§ **The problem**
Taking the records line by line, how many lines contain the word "using"? Answer with the number only.

§ **Exercise inputs**
----------------------------------------
/-- ENCODE's loop only adds to OUT, on any environment, and what OUT then holds is a beginning of what was to be
written. -/
theorem encodeLoop_out {n : Nat} {s t : State} (hw : wbufOk s)
    (h : encodeLoop n s = .ok () t ∨ ∃ k, encodeLoop n s = .raised k t) :
    s.out <+: t.out ∧ bytesBits t.out <+: outBits s ++ encodeBits s.code (byteGroups (inRest s)) := by
  induction n generalizing s with
  | zero => simp [encodeLoop] at h
  | succ n ih =>
    have hown : bytesBits s.out <+: outBits s ++ encodeBits s.code (byteGroups (inRest s)) := by
      rw [outBits, List.append_assoc]
      exact List.prefix_append _ _
    have hstop : ∀ {k : ErrKind} {u : State}, (Run.raised k u : Run Unit) = .ok () t ∨ (∃ k', (Run.raised k u : Run Unit) = .raised k' t) →
        u = t := by
      rintro k u (h | ⟨_, h⟩) <;> cases h
      rfl
    rcases readBits_cases 8 s with ⟨h8, d, e⟩ | ⟨h8, d, e⟩ | ⟨k, d, -, -, -, -, e⟩
    · rw [encodeLoop_byte e rfl] at h
      have hg := byteGroups_step (l := inRest s) (by simpa using h8)
      generalize bitsToNat ((inRest s).take 8) = x at *
      generalize hs1 : ({ s with inPos := s.inPos + 8, fetchFails := s.fetchFails.drop d } : State) = s1 at h
      have ho1 : s1.out = s.out := by subst hs1; rfl
      have hw1 : wbufOk s1 := by subst hs1; exact hw
      have hb1 : outBits s1 = outBits s := by subst hs1; rfl
      have hc1 : s1.code = s.code := by subst hs1; rfl
      have hr1 : inRest s1 = (inRest s).drop 8 := by subst hs1; simp [inRest, inBits, List.drop_drop]
      cases hx : codeRead s.code x with
      | none =>
        rw [hx] at h
        have := hstop h
        subst this
        rw [ho1]
        exact ⟨List.prefix_rfl, hown⟩
      | some c =>
        rw [hx] at h
        simp only at h
        rw [hg, encodeBits_cons hx, ← List.append_assoc, ← hb1, ← ho1]
        cases e2 : writeAll c s1 with
        | hang => simp [e2] at h
        | raised k u =>
          rw [e2] at h
          have := hstop h
          subst this
          obtain ⟨h1, h2⟩ := writeAll_out c hw1 (.inr ⟨k, e2⟩)
          exact ⟨h1, h2.trans (List.prefix_append _ _)⟩
        | ok _ u =>
          rw [e2, andThen_ok] at h
          obtain ⟨h1, -⟩ := writeAll_out c hw1 (.inl e2)
          rcases writeAll_cases c hw1 with ⟨u', e2', ho2, hw2, hb2, -⟩ | ⟨_, _, _, e2', -⟩ <;> rw [e2] at e2' <;>
            cases e2'
          obtain ⟨h3, h4⟩ := ih hw2 h
          rw [show u.code = s.code by rw [ho2, hc1], show inRest u = (inRest s).drop 8 by rw [← hr1, ho2]; rfl,
            hb2] at h4
          exact ⟨h1.trans h3, h4⟩
    · rw [encodeLoop_end e rfl] at h
      rw [byteGroups_short (by simpa using h8)] at hown ⊢
      generalize hs1 : ({ s with
        inPos := s.inPos + bitsLeft s, fetchFails := s.fetchFails.drop d } : State) = s1 at h
      have ho1 : s1.out = s.out := by subst hs1; rfl
      have hw1 : wbufOk s1 := by subst hs1; exact hw
      have hb1 : outBits s1 = outBits s := by subst hs1; rfl
      cases hx : codeRead s.code sentinel.val with
      | none =>
        rw [hx] at h
        have := hstop h
        subst this
        rw [ho1]
        exact ⟨List.prefix_rfl, hown⟩
      | some c =>
        rw [hx] at h
        have := writeAll_out c hw1 h
        rw [ho1, hb1] at this
        rw [encodeBits, hx, Option.getD_some]
        exact this
    · rw [encodeLoop, e, andThen_raised] at h
      have := hstop h
      subst this
      exact ⟨List.prefix_rfl, hown⟩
----------------------------------------
§ **Solved exercise**
2